Greek Catholic church in Barysh, Ukraine

Church of the Ascension (Церква Вознесіння Господнього) is a Greek Catholic parish church (UGCC) in Barysh of the Buchach urban hromada of the Chortkiv Raion of the Ternopil Oblast, and an architectural monument of local importance.

==History==
Until 1946, the parish and the church belonged to the UGCC. In 1946–1989 they belonged to the Russian Orthodox Church.

In 1990, the village community was divided into the faithful of the UAOC and the UGCC. The church remained with the vast majority of the UAOC parishioners.

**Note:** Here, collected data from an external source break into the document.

-- ==== Sys2Proof/Machine/Timers.lean ====
section
/-! DEFINITION. The timers of the line, the peers, the claim, the heat window and the dip: the meanings of their expiry
commands. An expiry of a timer that does not run cannot occur and changes nothing (log 5); one that runs is taken at its
end (log 4). -/

namespace Sys2Proof.Machine

/-- BEACON_TIMER_EXPIRY (R19, R23): a BEACON is offered, and the timer runs on. -/
def State.beaconDue (s : State) : State :=
  (s.withLif { s.lif with beaconNext := s.lif.beaconNext.map (· + s.cfg.params.beaconPeriod) }).offer .beacon

def execBeaconTimerExpiry (s : State) : Host.Outcome State Fault Refusal :=
  match s.lif.beaconNext with
  | some e => .next (s.reach e).beaconDue
  | none => .next s

/-- The join period is over (R9). -/
def State.joinOver (s : State) : State :=
  let t := s.withLif { s.lif with joinEnd := none }
  match s.lif.line with
  | .joining =>
    if Config.degradeScore ≤ s.lif.score then (t.toLine .degraded).raise .lineDegraded else t.toLine .active
  | _ => t

/-- JOIN_TIMER_EXPIRY (R9). -/
def execJoinTimerExpiry (s : State) : Host.Outcome State Fault Refusal :=
  match s.lif.joinEnd with
  | some e => .next (s.reach e).joinOver
  | none => .next s

/-- CLASH_TIMER_EXPIRY (R24): the clash mark clears, and the expiry is reported to SCU. -/
def execClashTimerExpiry (s : State) : Host.Outcome State Fault Refusal :=
  match s.lif.clashEnd with
  | some e => .next ((s.reach e).withLif { s.lif with clashEnd := none }).lineNotice
  | none => .next s

/-- PEER_SILENCE_EXPIRY (R30). -/
def execPeerSilenceExpiry (peer : StationId) (s : State) : Host.Outcome State Fault Refusal :=
  match s.ptb.recordOf peer with
  | some p =>
    match p.silenceEnd with
    | some e => .next ((s.reach e).losePeer p)
    | none => .next s
  | none => .next s

/-- The claim window ends: a HOLD of the own span is offered, and the claim is CLAIMING, HOLD queued (R49). -/
def State.windowOver (s : State) : State :=
  let t := s.withScu { s.scu with windowEnd := none }
  match s.scu.state with
  | .claimingWindow =>
    (t.withScu { t.scu with state := .claimingHoldQueued }).offer
      (.hold (s.scu.wanted.getD ⟨0, 0, false⟩) s.ownClaim)
  | _ => t

/-- CLAIM_WINDOW_EXPIRY (R49). -/
def execClaimWindowExpiry (s : State) : Host.Outcome State Fault Refusal :=
  match s.scu.windowEnd with
  | some e => .next (s.reach e).windowOver
  | none => .next s

/-- The guard ends: FIRM, and DSQ is told that its span is firm (R51, R65). -/
def State.guardOver (s : State) : State :=
  let t := s.withScu { s.scu with guardEnd := none }
  match s.scu.state with
  | .guard => (t.withScu { t.scu with state := .firm }).onNotice .firm
  | _ => t

/-- GUARD_EXPIRY (R51). -/
def execGuardExpiry (s : State) : Host.Outcome State Fault Refusal :=
  match s.scu.guardEnd with
  | some e => .next (s.reach e).guardOver
  | none => .next s

/-- The retry delay ends: BLOCKED, and the start conditions are evaluated at once (R54). -/
def State.retryOver (s : State) : State :=
  let t := s.withScu { s.scu with retryEnd := none }
  match s.scu.state with
  | .retry => (t.withScu { t.scu with state := .blocked }).evalStart
  | _ => t

/-- RETRY_DELAY_EXPIRY (R54). -/
def execRetryDelayExpiry (s : State) : Host.Outcome State Fault Refusal :=
  match s.scu.retryEnd with
  | some e => .next (s.reach e).retryOver
  | none => .next s

/-- The first moment at which the blocked timer exceeds the blocked limit (R57). -/
def State.blockedDeadline (s : State) (since : Nat) : Nat := since + s.cfg.params.blockedLimit * 1000 + 1

/-- BLOCKED_LONG (R57): raised once in a dip. -/
def execBlockedLong (s : State) : Host.Outcome State Fault Refusal :=
  match s.scu.blockedSince with
  | some t =>
    if s.scu.blockedLongMark then .next s
    else
      .next (((s.reach (s.blockedDeadline t)).withScu { s.scu with blockedLongMark := true }).raise .blockedLongEv)
  | none => .next s

/-- INTENT_LAPSE (R61). -/
def execIntentLapse (holder : StationId) (s : State) : Host.Outcome State Fault Refusal :=
  match s.scu.entryOf holder with
  | some e =>
    match e.lapseEnd with
    | some t => .next (notify ((s.reach t).entryLeaves holder))
    | none => .next s
  | none => .next s

/-- DSQ takes the admission notice of a waiting request (R76, R108). -/
def State.takeAdmission (s : State) (overBudget : Bool) : State :=
  match s.dsq.state with
  | .heatWait p => s.takeGrant p overBudget
  | _ => s

/-- A record leaves the window at its expiry, and a waiting request is decided again (R71, R76). -/
def State.entryOver (s : State) (place : Nat) : State :=
  match (s.withHwn (s.hwn.removeAt place)).retryHeat with
  | (t, some overBudget) => t.takeAdmission overBudget
  | (t, none) => t

/-- The record at a place has the arrival of the oldest record, so it is among the first to expire (R68, R71). -/
def Hwn.isOldest (h : Hwn) (place : Nat) : Bool :=
  match h.entries[place]?, h.entries.head? with
  | some e, some o => e.arrival == o.arrival
  | _, _ => false

/-- ENTRY_EXPIRY (R71). -/
def execEntryExpiry (place : Nat) (s : State) : Host.Outcome State Fault Refusal :=
  match s.hwn.entries[place]? with
  | some e =>
    if s.hwn.isOldest place then .next ((s.reach (e.arrival + s.windowMs)).entryOver place) else .next s
  | none => .next s

/-- DWELL_EXPIRY (R111). -/
def execDwellExpiry (s : State) : Host.Outcome State Fault Refusal :=
  match s.dsq.dwellEnd with
  | some e => .next (s.reach e).stopDwell.endStep
  | none => .next s

/-- The abort drain ends: its time is added to the drain time, and the weigh-out begins (R123). -/
def State.abortDrainOver (s : State) : State :=
  ((s.withDsq { s.dsq with drainEnd := none }).modCtx
    (fun c => c.addDrain (s.cfg.params.abortDrain * 10))).abortWeigh

/-- ABORT_DRAIN_EXPIRY (R123). -/
def execAbortDrainExpiry (s : State) : Host.Outcome State Fault Refusal :=
  match s.dsq.drainEnd with
  | some e => .next (s.reach e).abortDrainOver
  | none => .next s

end Sys2Proof.Machine
end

The church, where Greek Catholics now worship, used to be a Roman Catholic church built in 1800–1882 (founders – Kajetan Potocki and Marcin Szawlowski; rebuilt in 1900–1906).

In 1991, the Greek Catholics restored the Church of the Holy Trinity and have been holding services there ever since.

The parish has the Mothers in Prayer community, the Pope's Worldwide Prayer Network, and the Marian and Altar Guards.

==Priests==
- at. Petrash,
- at. Pavlo Vasylyk,
- at. Petro Lehkyi,
- at. Petro Prybula,
- at. Ihor Dovhaniuk (since 2008, administrator).